Stijn Middendorp

Personal information
- Full name: Stijn Robbe Middendorp
- Date of birth: 12 February 2004 (age 22)
- Place of birth: Rotterdam, Netherlands
- Height: 1.89 m (6 ft 2 in)
- Position: Midfielder

Team information
- Current team: Anorthosis Famagusta
- Number: 36

Youth career
- –2024: Excelsior

Senior career*
- Years: Team / Apps / (Gls)
- 2024–2026: Excelsior / 8 / (0)
- 2026–: Anorthosis Famagusta / 12 / (0)

= Stijn Middendorp =

Dutch footballer (born 2004)

Stijn Robbe Middendorp (born 12 February 2004) is a Dutch professional footballer who plays as a midfielder for Cypriot club Anorthosis Famagusta.

==Club career==

===Excelsior===

Middendorp played in the youth academy of Excelsior Rotterdam and made his debut in the first team at the start of the 2024/25 season.
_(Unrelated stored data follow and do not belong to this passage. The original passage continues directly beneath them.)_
/-- A value offered for an item is clamped, refused or staged by the item's kind. -/
def Obligations.OfferedValuesAreCheckedByKind : Prop :=
  ∀ (i : Item),
    (∀ lo hi, i.shape = .scalar lo hi → ∀ v : BitVec 32,
      checkValue i (.scalar v) = .staged (.scalar (max lo (min hi v.toNat))) (!decide (lo ≤ v.toNat ∧ v.toNat ≤ hi))) ∧
    (∀ codes, i.shape = .enumerated codes → ∀ c : BitVec 8,
      checkValue i (.code c) = if c.toNat < codes then .staged (.code c.toNat) false else .badValue) ∧
    (∀ count top rising, i.shape = .curve count top rising → ∀ points : List (BitVec 16),
      let ns := points.map BitVec.toNat
      (points.length ≠ count → checkValue i (.curve points) = .malformed) ∧
      (points.length = count →
        ((∀ n ∈ ns, n ≤ top) ∧ ns.Pairwise (if rising then (· ≤ ·) else (· ≥ ·)) ∧
            (rising = true → ns.head? = some 0 ∧ ns.getLast? = some top) →
          checkValue i (.curve points) = .staged (.curve ns) false) ∧
        (¬ ((∀ n ∈ ns, n ≤ top) ∧ ns.Pairwise (if rising then (· ≤ ·) else (· ≥ ·)) ∧
            (rising = true → ns.head? = some 0 ∧ ns.getLast? = some top)) →
          checkValue i (.curve points) = .badValue)))

/-- WRITE SETUP stages one value in the requesting port's list, DISCARD STAGING empties that list, and neither reaches
anything else. -/
def Obligations.StagingListsBelongToTheirPort : Prop :=
  (∀ (p : PortId) (tag item : BitVec 8) (value : Offered) (s : State), TakesAtOnce p s →
    let l := s.setup.staging.get p
    let keep (code : RespCode) (body : RespBody) := replied p tag 13 code body (taken p s)
    let put (l' : List Staged) (v : SetupValue) (clamped : Bool) :=
      replied p tag 13 (if clamped then .clamped else .done) (if clamped then .stagedValue v else .empty)
        { taken p s with setup := { s.setup with staging := s.setup.staging.set p l' } }
    exec (.writeSetup p tag item value) s =
      .next (match Item.ofId item.toNat with
        | none => keep .malformed .empty
        | some i =>
          match checkValue i value with
          | .malformed => keep .malformed .empty
          | .badValue => keep .badValue .empty
          | .staged v clamped =>
            if ∃ e ∈ l, e.item = i then put (l.map (fun e => if e.item = i then ⟨i, v⟩ else e)) v clamped
            else if l.length < 32 then put (l ++ [⟨i, v⟩]) v clamped
            else keep .full (.stagingCount l.length))) ∧
  (∀ (p : PortId) (tag : BitVec 8) (s : State), TakesAtOnce p s →
    exec (.discardStaging p tag) s =
      .next (replied p tag 15 .done .empty
        { taken p s with setup := { s.setup with staging := s.setup.staging.set p [] } }))

/-- COMMIT SETUP: an empty list is answered at once; the first constraint that the prospective setup fails refuses the
commit INCONSISTENT with the offending item, an ended target scan refuses it TOO_LATE, and a commit that is taken
applies the IMMEDIATE entries of a NEXT commit with their SETUP_APPLIED, arms the others in place of the armed entries
of its items, queues one SETUP_SUPERSEDED at each other port whose entry it removed, and lets the AT_STANDARDIZE group
become due. A line enable that it changes leaves the line DEASSERTED with its timer stopped, or running when the line is
enabled while its level is asserted; with LINE_DEBOUNCE 0 that is the assertion edge itself. The order of these effects
and of the ports is the model's (log entries 7 and 8). -/
def Obligations.CommitsAreCheckedThenTaken : Prop :=
  ∀ (p : PortId) (tag : BitVec 8) (target : Target) (s : State), TakesAtOnce p s →
    let l := s.setup.staging.get p
    let armed := s.setup.armed.foldl (fun a e => a.put e.item e.value) s.setup.active
    let a := l.foldl (fun a e => a.put e.item e.value) armed
    let holds (n : Nat) : Prop := match n with
      | 1 => a.parkPos < a.turnF
      | 2 => a.turnF ≤ a.indexF
      | 3 => a.indexF < a.binOrigin
      | 4 => a.binOrigin + a.binCount * a.binWidth ≤ a.indexD
      | 5 => a.indexD ≤ a.turnD
      | 6 => a.zoneCount ≤ a.binCount
      | _ => True
    let named (n : Nat) : List Item := match n with
      | 1 => [.parkPos, .turnF]
      | 2 => [.turnF, .indexF]
      | 3 => [.indexF, .binOrigin]
      | 4 => [.binOrigin, .binWidth, .binCount, .indexD]
      | 5 => [.indexD, .turnD]
      | 6 => [.zoneCount, .binCount]
      | _ => []
    let late : Prop := match target with
      | .next => False
      | .scan n => n.toNat < s.trav.scanNumber ∨ (n.toNat = s.trav.scanNumber ∧ s.trav.cur = none)
    let once (e : Staged) : Bool := decide (target = .next ∧ e.item.cls = .immediate)
    (l = [] → exec (.commitSetup p tag target) s = .next (replied p tag 16 .done (.committed 0 0) (taken p s))) ∧
    (∀ n before item after, l ≠ [] → 1 ≤ n → n ≤ 6 → ¬ holds n → (∀ m, m < n → holds m) →
      named n = before ++ item :: after → (∃ e ∈ l, e.item = item) → (∀ i ∈ before, ∀ e ∈ l, e.item ≠ i) →
      exec (.commitSetup p tag target) s =
        .next (replied p tag 16 .inconsistent (.offender n item) (taken p s))) ∧
    (l ≠ [] → (∀ n, holds n) → late →
      exec (.commitSetup p tag target) s = .next (replied p tag 16 .tooLate .empty (taken p s))) ∧
    (l ≠ [] → (∀ n, holds n) → ¬ late → (l.map Staged.item).Nodup →
      let now := l.filter once
      let active := now.foldl (fun a e => a.put e.item e.value) s.setup.active
      let line (was on : Bool) (x : LineState) : LineState :=
        if was = on then x else ⟨x.level, false, if on && x.level then some active.lineDebounce else none⟩
      let reached (g : Target) : Bool := match g with
        | .next => true
        | .scan n => decide (n.toNat < s.trav.scanNumber ∨ (n.toNat = s.trav.scanNumber ∧ s.trav.cur = none))
      let due (armed : List Armed) : Bool :=
        let group := armed.filter (fun e => decide (e.item.cls = .atStandardize))
        decide (group ≠ []) && group.all (fun e => reached e.target)
      let lost (q : PortId) : List Item := Item.all.filter fun i =>
        decide (q ≠ p) && l.any (fun e => decide (e.item = i)) &&
          s.setup.armed.any (fun e => decide (e.item = i ∧ e.port = q))
      let tell (q : PortId) (u : State) : State :=
        if lost q = [] then u
        else queueAt (.setupSuperseded (lost q) p target
          ((lost q).map fun i => decide (target = .next ∧ i.cls = .immediate))) q u
      ∃ armed' : List Armed,
        (∀ e, e ∈ armed' ↔
          (e ∈ s.setup.armed ∧ ∀ x ∈ l, x.item ≠ e.item) ∨
            (∃ x ∈ l, once x = false ∧ e = ⟨x.item, x.value, target, p⟩)) ∧
        ((s.setup.armed.map (fun e => e.item.id)).Pairwise (· < ·) →
          (armed'.map (fun e => e.item.id)).Pairwise (· < ·)) ∧
        (let stored : State :=
          { taken p s with
            setup := { s.setup with active := active, armed := armed', staging := s.setup.staging.set p [] } }
         let applied := if now = [] then stored
           else notify (.setupApplied s.setup.generation now.length .commit s.trav.scanNumber) stored
         let told := tell .sp2 (tell .sp1 (tell .sp0 applied))
         let tested : State :=
           if (∃ e ∈ l, e.item.cls = .atStandardize) ∧ due s.setup.armed = false ∧ due armed' = true then
             if s.trav.state = .standardizing then { told with setup := { told.setup with groupMark := true } }
             else { told with trav := { told.trav with stdDue := true } }
           else told
         let lined : State :=
           { tested with mon := { tested.mon with
               brk := line s.setup.active.breakLineEnable active.breakLineEnable s.mon.brk
               tail := line s.setup.active.tailLineEnable active.tailLineEnable s.mon.tail } }
         let done (u : State) : Prop :=
           exec (.commitSetup p tag target) s =
             .next (replied p tag 16 .done (.committed now.length (l.length - now.length)) u)
         (active.lineDebounce ≠ 0 ∨
             ((active.breakLineEnable = true → s.setup.active.breakLineEnable = true ∨ s.mon.brk.level = false) ∧
               (active.tailLineEnable = true → s.setup.active.tailLineEnable = true ∨ s.mon.tail.level = false)) →
           done lined) ∧
         (active.lineDebounce = 0 → active.breakLineEnable = true → s.setup.active.breakLineEnable = false →
           s.mon.brk.level = true → active.tailLineEnable = s.setup.active.tailLineEnable →
           done (lineEdge .brk
             { tested with mon := { tested.mon with brk := { s.mon.brk with debounced := true, timer := none } } })) ∧
         (active.lineDebounce = 0 → active.tailLineEnable = true → s.setup.active.tailLineEnable = false →
           s.mon.tail.level = true → active.breakLineEnable = s.setup.active.breakLineEnable →
           done (lineEdge .tail
             { tested with mon := { tested.mon with tail := { s.mon.tail with debounced := true, timer := none } } }))))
On 16 August 2024, Excelsior won 3–1 against De Graafschap in the Eerste Divisie. Coach Ruben den Uil brought Middendorp on as a substitute for Cedric Hatenboer in injury time in the second half. Later that season, he played twice more for Excelsior, which was promoted to the Eredivisie as runner-up. In preparation for the 2025/26 season, Middendorp was invited to join the first team. On 5 December 2025, he was allowed to start in the starting lineup against FC Groningen. After a goal by Thom van Bergen, Middendorp received a direct red card from referee Martijn Vos. FC Groningen ultimately won 0–2.

===Anorthosis Famagusta===
On 31 January 2026, Middendorp joined Cypriot First Division club Anorthosis Famagusta on a free transfer from Excelsior Rotterdam. He signed an amateur contract with the club until 31 May 2027.